So, instead I decided to use the Bertom "Phantom Center" plugin for this operation. But how to extract lateral sources? While the phantom center is composed of fully correlated components, the "residue"—the non-correlated components is composed from a mix of lateral and "diffuse" sounds. So I came up with the following topology for extracting lateral sounds, which uses both the "Phantom Center" and Mid-Side approach:

The idea is that if we invert one of the channels, and process the result via the "Phantom Center", it will extract the anti-correlated, "diffuse" components. This way we can separate them from lateral components and end up with 3 sound "streams" that I have enumerated above. To illustrate the result, here is how this plugin setup separates a set of Dirac pulses which correspond to different source positions, based on their correlation:

If you want to refresh your understanding of interchannel correlation, please refer to my old post On Mid/Side Equalization. Of course, this decomposition only works correctly for amplitude-panned sources, because the correlation meter in the "Phantom Center" plugin uses zero-lag setting, however in practice this approach yields good results for stereo records.

Note that in the end I have settled on 98% setting for the "Phantom Center" to avoid sharp transitions between the streams.

So, from this preprocessor we have 3 pairs of outputs (the aforementioned 3 streams). Each pair is processed independently, and moreover, each channel of the pair has its own speaker-to-binaural processing path, which yields 4 channels, thus at the output we have 12 channels, each of them representing a certain component of the stereo field, as rendered via particular speaker, on the path to each ear. This gives us full control on how to mix these components for binaural playback and allows us to use both XTC and cross-feed at the same time, applied to proper kinds of acoustic sources. I have ended up with following mixing matrix in Reaper:

From left to right, the first 4 channels are the center: Left speaker to left ear, and to right ear, then right speaker to left and right ear. Then the next 4 channels are the lateral components, in the same order, and the last 4 channels are the ones representing "ambience".

As a bonus, I had realized that by defeating the effect of head shadowing for ambient components by boosting ipsi-lateral paths I can achieve even better externalization of the virtual sound scene. In my previous spatializer I had achieved the same effect by just boosting uncorrelated components.

I have made the final adjustments to the balances by listening to correlated and anti-correlated pink noise, making sure that they both sound centered. I ended up wondering why the required interchannel balance is not symmetric, and my hypothesis is that first, of course use of non-individual HRTFs may cause this, and the second reason may be due to not fully symmetric speakers setup in the room (see my earlier posts on LXdesktop). In future I will try to correct that by making a better speaker setup.

Fixing the Bass

Of course, as audiophiles we always enjoy rich and deep bass, and headphone makers usually try to add more bass to their headphones.
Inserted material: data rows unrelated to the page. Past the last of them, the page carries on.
-- ==== Sys2Proof/Tests/Slice0.lean ====
section
/-! SUPPORT. The model's own tests, each expected result taken from spec/ (the vector or rule is named), and, for every
statement with hypotheses, a named state and operands that meet them all (theorems `met_…`). -/

namespace Sys2Proof.Tests

open Sys2Proof.Machine

/-! ## Well-formedness: each check refuses an ill-formed term (R301) -/

theorem test_wf_refuses_wide_sel : (Instr.wrcfg 0 64 0).wf = false ∧ (Instr.rdreg 0 64).wf = false
    ∧ (Instr.modinit 64 0).wf = false ∧ (Instr.modtick 64 0).wf = false ∧ (Instr.rdmod 64 0).wf = false := by decide

theorem test_wf_refuses_wide_aux : (Instr.rdmod 0 65536).wf = false ∧ (Instr.beginBurst 65536).wf = false := by decide

theorem test_wf_admits_reserved_values : (Instr.wrcfg 3 63 0).wf = true ∧ (Instr.beginBurst 0).wf = true := by decide

/-! ## Decoding: a word of each command written out from R301 and R303; 95_test_vectors.md -/

theorem test_decode_nop : decode 0x0000000000000000 = .instr .nop := by decide
theorem test_decode_reset : decode 0x0100000000000000 = .instr .reset := by decide
/-- op 0000_0010, core 01. -/
theorem test_decode_creset : decode 0b0000001001000000_0000000000000000_0000000000000000_0000000000000000
    = .instr (.creset 1) := by decide
/-- T11: `WRCFG c1, W_BASE, 0.375`. -/
theorem test_decode_wrcfg : decode 0x034200003EC00000 = .instr (.wrcfg 1 0x02 0x3EC00000) := by decide
/-- T10: `RDREG c3, SECT`. -/
theorem test_decode_rdreg : decode 0x04D1000000000000 = .instr (.rdreg 3 0x11) := by decide
/-- T15: `MODINIT KEY, 0.5`. -/
theorem test_decode_modinit : decode 0x050300003F000000 = .instr (.modinit 3 0x3F000000) := by decide
/-- T15: `MODTICK KEY, 1.0`. -/
theorem test_decode_modtick : decode 0x060300003F800000 = .instr (.modtick 3 0x3F800000) := by decide
/-- T19: `RDMOD KEY, delta`. -/
theorem test_decode_rdmod : decode 0x0703000200000000 = .instr (.rdmod 3 2) := by decide
/-- T44: `BEGIN 60`. -/
theorem test_decode_begin : decode 0x0800003C00000000 = .instr (.beginBurst 60) := by decide
/-- R310: `RENDER c3`. -/
theorem test_decode_render : decode 0x09C0000000000000 = .instr (.render 3) := by decide
theorem test_decode_end : decode 0x0A00000000000000 = .instr .endBurst := by decide
theorem test_decode_tick : decode 0x0B00000000000000 = .instr .tick := by decide
/-- T2, T3: ILLEGAL_OP comes first. -/
theorem test_decode_illegal : decode 0x0C00000000000000 = .illegalOp ∧ decode 0xFFFFFFFFFFFFFFFF = .illegalOp := by decide
/-- T4, T5, T9c. -/
theorem test_decode_reserved : decode 0x0000000000000001 = .rsvField ∧ decode 0x0240000000000001 = .rsvField
    ∧ decode 0x0901000000000000 = .rsvField := by decide
theorem test_encode_wrcfg : encode (.wrcfg 1 0x00 0x3F800000) = 0x034000003F800000 := by decide
/-- R207: the byte with bits 7:0 comes first. -/
theorem test_bytes_little_endian : cmdsOfBytes [0x00, 0x00, 0x80, 0x3F, 0x00, 0x00, 0x40, 0x03]
    = some [0x034000003F800000] := by decide

/-! ## Small states and the test parameters of 95_test_vectors.md section 0 -/

/-- Every NaN result is the quiet NaN. -/
def quietNaN : NanSource := fun _ _ _ _ => 0x7FC00000

theorem quietNaN_ok : NanSource.Ok quietNaN := fun _ _ _ _ => rfl

/-- The draws 0.25, −0.125, 0.375, 0.5. -/
def testDraws : Nat → Word
  | 0 => 0x3E800000
  | 1 => 0xBE000000
  | 2 => 0x3EC00000
  | 3 => 0x3F000000
  | _ => 0x00000000

/-- TROM_R, PITCH_T, AMP_T, L = 8, D = 4. -/
def testParams : Params where
  L := 8
  D := 4
  step := fun r k => if k = 0 then r else 0
  slope := fun r k => if k = 1 then r else 0
  pitch := fun x => F32.add quietNaN F32.one x
  amp := fun x => F32.add quietNaN F32.one x
  noise := testDraws
  nan := fun _ => quietNaN

/-- The state of an outcome, or the state before it. -/
def outcomeState (s : State) : Host.Outcome State Fault Refusal → State
  | .next t => t
  | .fault _ => s
  | .refused _ => s

/-- The state after one command. -/
def after (i : Instr) (s : State) : State := outcomeState s (exec i s)

/-- A burst of `n` samples is open. -/
def openState (n : Fin 65) : State := { State.reset with inBurst := true, burstN := n }

/-- The configuration of T20 to T24 and T32 to T36: MODE 1.0, WAVE, W_BASE, MP1 0.5, LEVEL_A 1.0, LEVEL_B 0.5, SYNC. -/
def testCfg (wave wBase sync : Word) : Vector Word 16 :=
  #v[0x3F800000, wave, wBase, 0, 0, 0, 0, 0x3F000000, 0, 0, 0, 0, 0, 0x3F800000, 0x3F000000, sync]

/-- A core after reset with a configuration, in an open burst. -/
def renderState (cfg : Vector Word 16) (n : Fin 65) (sync : Mem) : State :=
  { openState n with cores := State.reset.cores.set 0 { Core.reset with cfg := cfg }, syncBuf := sync }

/-- The state after RENDER c0 under the test parameters. -/
def rendered (s : State) : State := outcomeState s (renderWith testParams 0 s)

/-! ## The commands -/

/-- R400. -/
theorem test_nop : exec .nop State.reset = .next { State.reset with pc := 1 } := by rfl
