-- ==== Sys2Proof/Word.lean ====
section
/-! DEFINITION. The widths the spec declares for whole values (00_scope.md R8, R10; 30_encoding.md R80, R84). -/

namespace Sys2Proof

/-- A 32-bit word: an operation word (R80), a result word (R84), a NEC code (R31). -/
abbrev Word := BitVec 32

/-- A 16-bit value: an RC6 code (R32). -/
abbrev Half := BitVec 16

/-- A 16-bit capture timestamp in ticks; it wraps at 65536 (R8, R13). -/
abbrev Timestamp := BitVec 16

/-- One byte of a result word as the optional word view lays it out (R62). -/
abbrev Byte := BitVec 8

end Sys2Proof
end

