-- ==== Sys2Proof/Tests/Slice0.lean ====
section
/-! SUPPORT. Tests whose expected results are the spec's own (95_test_vectors.md unless said otherwise), the well-formedness smoke
tests, and for every statement with hypotheses a witness that they can be met together. -/

namespace Sys2Proof.Tests

open Sys2Proof.Machine

/-! ## States to start from -/

/-- A NEC state, the RC6 decoder in Init with the same last timestamp (the start states of 95, section 2.3). -/
def necAt (phase : NecPhase) (last : Nat) (acc : Word) (bitIndex : Nat) (latch : Word) : State :=
  { State.reset with
    nec := { phase := phase, acc := acc, bitIndex := BitVec.ofNat 8 bitIndex, last := BitVec.ofNat 16 last }
    rc6 := { Rc6State.reset with last := BitVec.ofNat 16 last }
    necLatch := latch }

/-- An RC6 state, the NEC decoder in Init with the same last timestamp (the start states of 95, section 2.4). -/
def rc6At (phase : Rc6Phase) (last : Nat) (acc : Half) (bitIndex field : Nat) (mid : Bool) : State :=
  { State.reset with
    nec := { NecState.reset with last := BitVec.ofNat 16 last }
    rc6 := { phase := phase, acc := acc, bitIndex := BitVec.ofNat 8 bitIndex, field := BitVec.ofNat 8 field, mid := mid,
             last := BitVec.ofNat 16 last } }

/-- A state that holds codes. -/
def latched (necLatch : Word) (rc6Latch : Half) : State :=
  { State.reset with necLatch := necLatch, rc6Latch := rc6Latch }

/-- A state with something scheduled. -/
def scheduled (xs : List Input) : State := { State.reset with schedule := xs }

/-- The state an outcome goes on in, if it does. -/
def goesOnIn (o : Host.Outcome State Fault Refusal) : Option State :=
  match o with
  | .next s => some s
  | _ => none

/-- The refusal an outcome stops with, if it does. -/
def stopsWith (o : Host.Outcome State Fault Refusal) : Option Refusal :=
  match o with
  | .refused r => some r
  | _ => none

/-! ## Well-formedness refuses each ill-formed term -/

theorem test_sample_table_is_well_formed : Config.sampleTable.wellFormed = true := by decide

/-- R41(a): a key None. -/
theorem test_table_with_key_none_is_refused :
    CodeTable.wellFormed { Config.sampleTable with rc6 := [(0x000C#16, .none)] } = false := by decide

/-- R41(b): five NEC entries, and six entries of which two name one key. -/
theorem test_table_with_nec_keys_wrong_is_refused :
    CodeTable.wellFormed { Config.sampleTable with nec := Config.sampleTable.nec.drop 1 } = false ∧
    CodeTable.wellFormed { Config.sampleTable with nec := (1#32, .esc) :: Config.sampleTable.nec.drop 1 } = false := by
  decide

/-- R41(c): three RC6 entries for one key. -/
theorem test_table_with_three_rc6_literals_is_refused :
    CodeTable.wellFormed { Config.sampleTable with rc6 := [(1#16, .up), (2#16, .up), (3#16, .up)] } = false := by decide

/-- R41(d): a literal 0 in either list. -/
theorem test_table_with_zero_literal_is_refused :
    CodeTable.wellFormed { Config.sampleTable with nec := (0#32, .enter) :: Config.sampleTable.nec.drop 1 } = false ∧
    CodeTable.wellFormed { Config.sampleTable with rc6 := [(0#16, .up)] } = false := by decide

/-- R88 to R91: each operand out of its range. -/
theorem test_source_operands_out_of_range_are_refused :
    [SourceOp.edge 65536 0, .edge 0 2, .wave 0 [], .wave 0 [(2, 1)], .necFrame 0 4294967296,
      .rc6Frame 0 8 0 0 4, .rc6Frame 0 0 2 0 4, .rc6Frame 0 0 0 65536 4].map SourceOp.wellFormed =
    [false, false, false, false, false, false, false, false] := by decide
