-- ==== Sys2Proof/Machine/Dispatch.lean ====
section
/-! DEFINITION. The dispatch: one arm for each instruction (spec: 40_control_unit.md R73). -/

namespace Sys2Proof.Machine

/-- What an instruction does: its effect, its one trace record and its update of `pc` (R73 to R76). -/
def exec (i : Instr) (s : State) : Host.Outcome State Fault Refusal :=
  match i with
  -- 41_arith_move.md
  | .add op1 op2 => Sys2Proof.Machine.execAdd op1 op2 s
  | .mov op1 op2 => Sys2Proof.Machine.execMov op1 op2 s
  | .sub op1 op2 => Sys2Proof.Machine.execSub op1 op2 s
  -- 42_load_store.md
  | .ld op1 op2 => Sys2Proof.Machine.execLd op1 op2 s
  | .st op1 op2 => Sys2Proof.Machine.execSt op1 op2 s
  -- 43_control_transfer.md
  | .jmp op1 op2 => Sys2Proof.Machine.execJmp op1 op2 s
  | .jz op1 op2 => Sys2Proof.Machine.execJz op1 op2 s
  | .hlt op1 op2 => Sys2Proof.Machine.execHlt op1 op2 s
  -- 44_bitwise.md
  | .and op1 op2 => Sys2Proof.Machine.execAnd op1 op2 s
  | .or op1 op2 => Sys2Proof.Machine.execOr op1 op2 s

end Sys2Proof.Machine
end

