-- ==== Sys2Proof/Machine/Core.lean ====
section
/-! DEFINITION. The machine as the host runs it. -/

def Sys2Proof.core : Host.Core := { State := Sys2Proof.Machine.State, Fault := Sys2Proof.Machine.Fault, Refusal := Sys2Proof.Machine.Refusal, step := Sys2Proof.Machine.step, reset := Sys2Proof.Machine.State.reset }
end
As I and other people have found while comparing "raw" stereo sound to the sound of the binaural rendering, the latter was lacking bass noticeably. That seemed strange to me, considering that I have a good subwoofer and I never feel the lack of bass when listening to my LXdesktop setup.
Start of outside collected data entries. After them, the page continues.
-- ==== Sys2Proof/Certificates/Slice0/Obligations.lean ====
section
/-! DEFINITION. The statements for the provers. Where a statement names an instruction's word as a number, the weight
of a bit is the spec's own decision (92_eei_decisions.md D1, log entry 11); where it names the text of a trace record,
the order of the fields and the number format are too (D9 to D11, log entry 13). -/

open Sys2Proof Sys2Proof.Machine

/-! ### Encoding -/

/-- A few words, written out bit by bit from R51, R58 and R59, decode to the instructions they stand for. -/
def Obligations.WordsWrittenOutDecode : Prop :=
  decode tableA 0b00000011#8 = .ok (.add 0 3) ∧
  decode tableA 0b00101111#8 = .ok (.mov 1 7) ∧
  decode tableB 0b01011010#8 = .ok (.sub 3 2) ∧
  decode tableB 0b01100111#8 = .ok (.ld 0 7) ∧
  decode tableA 0b10010101#8 = .ok (.st 2 5) ∧
  decode tableB 0b10111010#8 = .ok (.jmp 3 2) ∧
  decode tableA 0b11000011#8 = .ok (.jz 0 3) ∧
  decode tableA 0b11100000#8 = .ok (.hlt 0 0) ∧
  decode tableB 0b11011010#8 = .ok (.and 3 2) ∧
  decode tableB 0b11100001#8 = .ok (.or 0 1)

/-- R51: the three fields of every word by their numbers, and the word from its fields (bit weights: D1). -/
def Obligations.FieldsOfEveryWord : Prop :=
  ∀ w : Byte,
    (fieldOpc w).toNat = w.toNat / 32 ∧ (fieldOp1 w).toNat = w.toNat / 8 % 4 ∧ (fieldOp2 w).toNat = w.toNat % 8 ∧
    w.toNat = 32 * (fieldOpc w).toNat + 8 * (fieldOp1 w).toNat + (fieldOp2 w).toNat

/-- R62: every word is an instruction of Profile A and of Profile B, and under any opcode table, also a narrower one,
a fetched word never stops the machine and never gets lost: a step goes on with one more trace record. The optional
setting `SRC2_HIGH = fault` is the one that makes a source number 4..7 stop (R56), so it is left out here;
`StopsExactlyUnderTheFaultSetting` is about it. -/
def Obligations.EveryWordIsLegal : Prop :=
  (∀ p w, ∃ i, decode (profileTable p) w = .ok i ∧ i.wf (profileTable p) = true) ∧
  ∀ s, Continues s → s.cfg.src2High ≠ .fault → ∃ t r, step s = .next t ∧ t.trace = s.trace ++ [r]

/-- Whatever the opcode table, the word that the encoder gives for an instruction decodes to that instruction, with
every bit of both operand fields, ignored ones included; and the encoder gives a word for every well-formed one. -/
def Obligations.DecodeOfEncodeIsTheInstruction : Prop :=
  ∀ (t : OpTable) (i : Instr), i.wf t = true → ∃ w, encode t i = some w ∧ decode t w = .ok i

/-- Under a table with no operation at two opcodes, such as the two tables of the spec, a word that decodes is the
word its instruction is encoded by. -/
def Obligations.EncodeOfDecodeIsTheWord : Prop :=
  (∀ p, (profileTable p).oneOpcodeEach = true) ∧
  ∀ (t : OpTable) (w : Byte) (i : Instr), t.oneOpcodeEach = true → decode t w = .ok i → encode t i = some w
Trying just to boost up the bass of the binaural renderer's output led to excessive on the head vibration of headphone drivers which was ruining the externalization effect. This needs to be done in some other way, I decided.

After reading a bit more about the implementation of the BinauralDecoder, I noted that it uses the MagLS approach for interpolating between sampling points of measured HRTFs. This approach is intended to minimize the amplitude differences only. Although the authors say that this approach is only used starting at 2 kHz which may imply that interaural time differences are preserved for the frequencies below, I decided to check what will happen if I actually add them.

Since I have separate signal paths for the left and right ear, I decided to employ my "almost linear phase" ITD filters, and I was not disappointed—the sense of a good deep bass has returned back to my binaural renderer! It's interesting that these filters have flat amplitude, they do not boost the energy of the bass at all. Yet, somehow adding a correct shift in phase between the ipsi- and contra-lateral ear makes the bass sound to be perceived as stronger. While doing A/B switching between filter/no-filter configuration I have realized that maybe this phase shift allows the auditory system to "focus" on the bass and perceive it as coming from a compact source. Whereas mostly in-phase bass creates an impression of some ambient rumbling, and is not perceived to be as strong, even at the same energy level.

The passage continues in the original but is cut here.